▶ [Instructions to follow]
Restate word for word the lines in the listing below, starting at the line containing "theorem test_wf_fabric : ([.portTrained" and ending at the line containing "32 emptyTrain, .fillResp", both included; leave out the rest.

==========

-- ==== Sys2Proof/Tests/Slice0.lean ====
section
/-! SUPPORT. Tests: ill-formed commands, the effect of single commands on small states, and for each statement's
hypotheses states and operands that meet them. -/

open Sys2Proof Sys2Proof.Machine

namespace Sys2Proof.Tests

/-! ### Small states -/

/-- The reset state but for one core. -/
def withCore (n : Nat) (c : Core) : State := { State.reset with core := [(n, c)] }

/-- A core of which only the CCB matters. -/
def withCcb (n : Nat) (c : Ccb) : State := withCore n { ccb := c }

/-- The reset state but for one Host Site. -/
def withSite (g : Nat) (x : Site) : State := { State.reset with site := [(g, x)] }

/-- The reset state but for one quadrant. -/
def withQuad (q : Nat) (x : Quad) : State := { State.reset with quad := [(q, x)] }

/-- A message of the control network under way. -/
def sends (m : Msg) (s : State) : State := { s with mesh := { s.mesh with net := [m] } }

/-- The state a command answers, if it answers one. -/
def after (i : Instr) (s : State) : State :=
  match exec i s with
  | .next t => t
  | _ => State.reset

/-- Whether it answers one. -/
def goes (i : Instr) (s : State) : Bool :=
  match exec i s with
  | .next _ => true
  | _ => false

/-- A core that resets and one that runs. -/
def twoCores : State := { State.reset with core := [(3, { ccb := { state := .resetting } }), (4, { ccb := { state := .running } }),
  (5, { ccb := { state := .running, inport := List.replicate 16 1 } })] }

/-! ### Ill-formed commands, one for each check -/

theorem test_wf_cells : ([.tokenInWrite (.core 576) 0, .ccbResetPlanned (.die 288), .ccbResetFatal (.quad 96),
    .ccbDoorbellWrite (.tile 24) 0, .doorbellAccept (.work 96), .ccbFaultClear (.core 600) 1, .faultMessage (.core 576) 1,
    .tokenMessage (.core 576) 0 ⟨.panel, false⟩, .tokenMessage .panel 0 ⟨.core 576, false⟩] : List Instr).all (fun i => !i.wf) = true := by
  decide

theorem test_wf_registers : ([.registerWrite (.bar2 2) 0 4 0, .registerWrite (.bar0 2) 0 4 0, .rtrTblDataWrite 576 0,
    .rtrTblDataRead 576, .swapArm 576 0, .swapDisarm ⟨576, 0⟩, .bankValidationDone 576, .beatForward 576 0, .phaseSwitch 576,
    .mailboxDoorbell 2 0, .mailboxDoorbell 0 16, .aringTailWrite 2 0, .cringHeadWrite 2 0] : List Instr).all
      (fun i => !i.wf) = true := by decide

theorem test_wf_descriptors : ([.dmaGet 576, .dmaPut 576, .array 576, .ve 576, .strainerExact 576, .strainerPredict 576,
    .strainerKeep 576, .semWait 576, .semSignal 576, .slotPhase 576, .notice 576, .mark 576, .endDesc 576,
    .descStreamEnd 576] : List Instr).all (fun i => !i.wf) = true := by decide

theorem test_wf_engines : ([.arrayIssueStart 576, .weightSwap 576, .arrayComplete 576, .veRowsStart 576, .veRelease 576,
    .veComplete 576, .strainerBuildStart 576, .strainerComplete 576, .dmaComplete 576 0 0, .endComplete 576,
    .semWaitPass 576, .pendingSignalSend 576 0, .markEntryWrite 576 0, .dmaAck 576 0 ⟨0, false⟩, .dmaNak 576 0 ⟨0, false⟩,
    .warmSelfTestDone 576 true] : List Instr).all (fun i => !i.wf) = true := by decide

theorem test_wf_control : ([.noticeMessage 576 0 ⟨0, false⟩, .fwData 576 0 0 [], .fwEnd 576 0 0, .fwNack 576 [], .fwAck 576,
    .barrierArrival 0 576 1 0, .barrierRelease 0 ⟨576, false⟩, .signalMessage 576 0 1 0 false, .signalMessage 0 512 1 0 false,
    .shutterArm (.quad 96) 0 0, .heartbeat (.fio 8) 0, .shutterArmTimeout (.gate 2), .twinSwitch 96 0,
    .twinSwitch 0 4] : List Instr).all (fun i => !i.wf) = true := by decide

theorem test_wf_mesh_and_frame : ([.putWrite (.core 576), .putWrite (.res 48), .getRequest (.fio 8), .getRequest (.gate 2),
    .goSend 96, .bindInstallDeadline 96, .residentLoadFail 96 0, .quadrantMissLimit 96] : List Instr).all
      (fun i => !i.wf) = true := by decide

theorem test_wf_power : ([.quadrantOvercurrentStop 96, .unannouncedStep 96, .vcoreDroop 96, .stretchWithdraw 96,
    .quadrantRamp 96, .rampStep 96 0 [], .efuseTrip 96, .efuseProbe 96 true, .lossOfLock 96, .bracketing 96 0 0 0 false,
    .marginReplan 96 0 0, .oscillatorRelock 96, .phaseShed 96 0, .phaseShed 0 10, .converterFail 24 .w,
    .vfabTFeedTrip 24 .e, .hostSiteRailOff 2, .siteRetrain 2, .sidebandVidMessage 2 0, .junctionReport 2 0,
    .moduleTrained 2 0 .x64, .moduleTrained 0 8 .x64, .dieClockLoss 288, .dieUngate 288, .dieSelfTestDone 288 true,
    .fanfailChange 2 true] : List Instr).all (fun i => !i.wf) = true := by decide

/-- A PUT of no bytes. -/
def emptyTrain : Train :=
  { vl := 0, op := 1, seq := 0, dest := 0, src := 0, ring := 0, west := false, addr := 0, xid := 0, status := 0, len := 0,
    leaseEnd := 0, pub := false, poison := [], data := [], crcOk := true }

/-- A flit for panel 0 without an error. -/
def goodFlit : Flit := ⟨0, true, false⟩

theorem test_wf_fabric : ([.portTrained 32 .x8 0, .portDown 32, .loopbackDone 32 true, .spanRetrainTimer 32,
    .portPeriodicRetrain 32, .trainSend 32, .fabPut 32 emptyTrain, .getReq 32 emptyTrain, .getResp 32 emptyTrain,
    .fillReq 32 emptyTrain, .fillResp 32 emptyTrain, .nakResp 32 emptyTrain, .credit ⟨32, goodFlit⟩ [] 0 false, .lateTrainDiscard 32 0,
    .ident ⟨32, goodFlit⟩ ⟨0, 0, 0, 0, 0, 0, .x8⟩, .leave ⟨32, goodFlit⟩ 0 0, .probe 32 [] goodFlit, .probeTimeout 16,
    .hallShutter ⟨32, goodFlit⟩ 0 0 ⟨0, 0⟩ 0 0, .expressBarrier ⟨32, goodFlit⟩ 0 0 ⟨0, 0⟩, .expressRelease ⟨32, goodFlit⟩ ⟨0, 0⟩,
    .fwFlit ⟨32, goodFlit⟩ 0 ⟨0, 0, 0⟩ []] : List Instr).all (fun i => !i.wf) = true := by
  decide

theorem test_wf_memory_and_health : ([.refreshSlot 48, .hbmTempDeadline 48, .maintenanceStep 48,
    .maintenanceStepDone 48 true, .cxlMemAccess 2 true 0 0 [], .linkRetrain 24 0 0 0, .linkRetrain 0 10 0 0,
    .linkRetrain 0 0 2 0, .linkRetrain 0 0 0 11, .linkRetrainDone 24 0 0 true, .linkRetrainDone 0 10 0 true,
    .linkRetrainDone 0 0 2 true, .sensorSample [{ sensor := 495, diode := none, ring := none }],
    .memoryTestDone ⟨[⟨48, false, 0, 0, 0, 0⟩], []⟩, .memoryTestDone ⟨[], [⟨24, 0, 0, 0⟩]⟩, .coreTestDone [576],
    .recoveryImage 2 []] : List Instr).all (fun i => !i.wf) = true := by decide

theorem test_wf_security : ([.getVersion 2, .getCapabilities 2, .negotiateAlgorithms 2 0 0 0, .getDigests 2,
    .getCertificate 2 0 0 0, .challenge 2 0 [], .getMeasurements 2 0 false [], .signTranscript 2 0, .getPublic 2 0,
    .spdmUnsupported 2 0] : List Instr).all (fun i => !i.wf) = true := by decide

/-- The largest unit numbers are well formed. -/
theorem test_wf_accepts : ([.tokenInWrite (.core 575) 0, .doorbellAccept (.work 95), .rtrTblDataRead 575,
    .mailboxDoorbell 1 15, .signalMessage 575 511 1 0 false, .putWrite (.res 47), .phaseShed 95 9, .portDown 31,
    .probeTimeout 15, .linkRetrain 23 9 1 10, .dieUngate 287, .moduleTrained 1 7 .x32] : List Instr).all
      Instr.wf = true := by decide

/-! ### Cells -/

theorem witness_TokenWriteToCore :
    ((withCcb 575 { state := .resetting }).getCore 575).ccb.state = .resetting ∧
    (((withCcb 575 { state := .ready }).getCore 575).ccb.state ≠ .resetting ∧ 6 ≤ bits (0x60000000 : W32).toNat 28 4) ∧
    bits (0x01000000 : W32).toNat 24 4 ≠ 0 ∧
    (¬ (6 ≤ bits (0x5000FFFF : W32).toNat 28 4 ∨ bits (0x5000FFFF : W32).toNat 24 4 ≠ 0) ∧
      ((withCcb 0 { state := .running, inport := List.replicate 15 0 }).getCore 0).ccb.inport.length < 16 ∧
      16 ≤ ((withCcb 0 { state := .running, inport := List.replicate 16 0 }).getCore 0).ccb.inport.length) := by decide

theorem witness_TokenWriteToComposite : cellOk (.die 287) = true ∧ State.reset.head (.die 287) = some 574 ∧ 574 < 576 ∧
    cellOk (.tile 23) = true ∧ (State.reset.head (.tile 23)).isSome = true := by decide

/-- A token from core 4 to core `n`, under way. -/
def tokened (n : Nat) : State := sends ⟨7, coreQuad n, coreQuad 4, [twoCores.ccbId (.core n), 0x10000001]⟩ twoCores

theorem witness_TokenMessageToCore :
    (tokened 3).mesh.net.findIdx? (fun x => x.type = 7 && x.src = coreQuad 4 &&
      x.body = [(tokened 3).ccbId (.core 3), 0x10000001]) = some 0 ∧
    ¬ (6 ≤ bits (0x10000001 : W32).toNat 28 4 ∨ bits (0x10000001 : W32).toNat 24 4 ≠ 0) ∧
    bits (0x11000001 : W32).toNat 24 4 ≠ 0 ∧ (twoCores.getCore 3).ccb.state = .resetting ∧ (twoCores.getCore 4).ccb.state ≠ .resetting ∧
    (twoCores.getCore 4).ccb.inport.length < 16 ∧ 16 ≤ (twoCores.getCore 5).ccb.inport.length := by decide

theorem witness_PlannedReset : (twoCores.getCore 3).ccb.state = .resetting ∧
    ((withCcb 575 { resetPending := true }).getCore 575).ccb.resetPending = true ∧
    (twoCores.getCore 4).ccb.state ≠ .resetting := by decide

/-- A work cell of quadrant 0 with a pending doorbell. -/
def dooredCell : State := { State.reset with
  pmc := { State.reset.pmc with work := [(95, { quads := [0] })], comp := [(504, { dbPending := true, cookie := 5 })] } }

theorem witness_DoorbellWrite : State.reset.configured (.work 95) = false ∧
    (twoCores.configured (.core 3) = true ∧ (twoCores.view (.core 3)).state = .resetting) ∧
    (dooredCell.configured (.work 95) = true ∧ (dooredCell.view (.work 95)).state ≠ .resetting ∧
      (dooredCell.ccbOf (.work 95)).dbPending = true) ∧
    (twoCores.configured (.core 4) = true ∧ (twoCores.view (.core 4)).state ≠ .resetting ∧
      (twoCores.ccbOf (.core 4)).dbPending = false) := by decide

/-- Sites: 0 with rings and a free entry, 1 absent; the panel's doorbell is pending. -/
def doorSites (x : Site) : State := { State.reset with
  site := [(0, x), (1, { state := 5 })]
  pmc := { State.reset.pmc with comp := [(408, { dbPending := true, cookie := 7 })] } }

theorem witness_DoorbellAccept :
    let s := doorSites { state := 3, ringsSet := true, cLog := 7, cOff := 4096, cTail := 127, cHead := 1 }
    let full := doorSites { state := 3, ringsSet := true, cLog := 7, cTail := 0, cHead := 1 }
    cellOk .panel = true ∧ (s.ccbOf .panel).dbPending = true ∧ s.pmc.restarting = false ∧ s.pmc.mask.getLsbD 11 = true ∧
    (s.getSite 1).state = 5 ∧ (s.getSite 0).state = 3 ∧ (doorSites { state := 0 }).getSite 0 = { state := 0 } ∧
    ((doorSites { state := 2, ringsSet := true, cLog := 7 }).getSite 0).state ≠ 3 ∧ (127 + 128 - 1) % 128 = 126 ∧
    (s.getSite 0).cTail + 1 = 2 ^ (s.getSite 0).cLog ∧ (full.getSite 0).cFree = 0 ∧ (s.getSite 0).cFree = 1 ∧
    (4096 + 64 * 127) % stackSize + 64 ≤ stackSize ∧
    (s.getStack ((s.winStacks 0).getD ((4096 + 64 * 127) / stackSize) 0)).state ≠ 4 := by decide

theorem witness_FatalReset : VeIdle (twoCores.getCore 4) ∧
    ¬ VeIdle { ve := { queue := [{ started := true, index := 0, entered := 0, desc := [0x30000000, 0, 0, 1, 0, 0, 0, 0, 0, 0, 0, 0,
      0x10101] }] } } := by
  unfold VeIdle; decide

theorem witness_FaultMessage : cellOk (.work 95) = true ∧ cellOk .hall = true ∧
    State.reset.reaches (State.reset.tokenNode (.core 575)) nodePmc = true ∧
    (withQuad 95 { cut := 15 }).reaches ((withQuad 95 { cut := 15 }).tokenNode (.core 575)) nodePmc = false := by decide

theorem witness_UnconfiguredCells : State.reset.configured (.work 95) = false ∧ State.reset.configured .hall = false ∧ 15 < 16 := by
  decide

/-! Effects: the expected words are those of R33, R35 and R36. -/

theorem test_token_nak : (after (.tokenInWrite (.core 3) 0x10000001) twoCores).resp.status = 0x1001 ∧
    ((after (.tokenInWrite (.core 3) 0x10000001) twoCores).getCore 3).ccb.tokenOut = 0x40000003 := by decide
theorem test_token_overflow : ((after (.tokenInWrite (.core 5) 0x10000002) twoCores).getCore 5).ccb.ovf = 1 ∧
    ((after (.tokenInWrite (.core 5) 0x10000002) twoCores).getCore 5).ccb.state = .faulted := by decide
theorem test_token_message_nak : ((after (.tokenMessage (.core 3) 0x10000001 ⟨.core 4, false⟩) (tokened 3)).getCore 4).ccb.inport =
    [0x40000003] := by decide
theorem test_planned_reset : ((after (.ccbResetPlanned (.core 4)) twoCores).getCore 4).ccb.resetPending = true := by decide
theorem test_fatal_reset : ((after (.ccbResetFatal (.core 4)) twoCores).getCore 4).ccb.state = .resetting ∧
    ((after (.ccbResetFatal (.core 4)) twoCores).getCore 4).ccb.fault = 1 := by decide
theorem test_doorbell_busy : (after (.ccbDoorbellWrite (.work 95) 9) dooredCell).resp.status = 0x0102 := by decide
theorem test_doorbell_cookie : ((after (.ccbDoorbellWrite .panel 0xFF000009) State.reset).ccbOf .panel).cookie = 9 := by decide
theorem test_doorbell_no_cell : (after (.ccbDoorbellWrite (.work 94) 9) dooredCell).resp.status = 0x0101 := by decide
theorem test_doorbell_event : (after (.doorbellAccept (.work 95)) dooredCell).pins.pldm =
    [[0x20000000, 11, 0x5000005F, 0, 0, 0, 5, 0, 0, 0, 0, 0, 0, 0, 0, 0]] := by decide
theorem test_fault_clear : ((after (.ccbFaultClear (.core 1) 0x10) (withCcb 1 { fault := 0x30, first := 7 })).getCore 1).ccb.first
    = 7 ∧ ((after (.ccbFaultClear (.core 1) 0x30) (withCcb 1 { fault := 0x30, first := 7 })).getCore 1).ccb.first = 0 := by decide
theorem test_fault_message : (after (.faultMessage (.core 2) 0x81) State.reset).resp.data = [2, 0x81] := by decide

==========

▶ [Expected answer]
theorem test_wf_fabric : ([.portTrained 32 .x8 0, .portDown 32, .loopbackDone 32 true, .spanRetrainTimer 32,
    .portPeriodicRetrain 32, .trainSend 32, .fabPut 32 emptyTrain, .getReq 32 emptyTrain, .getResp 32 emptyTrain,
    .fillReq 32 emptyTrain, .fillResp 32 emptyTrain, .nakResp 32 emptyTrain, .credit ⟨32, goodFlit⟩ [] 0 false, .lateTrainDiscard 32 0,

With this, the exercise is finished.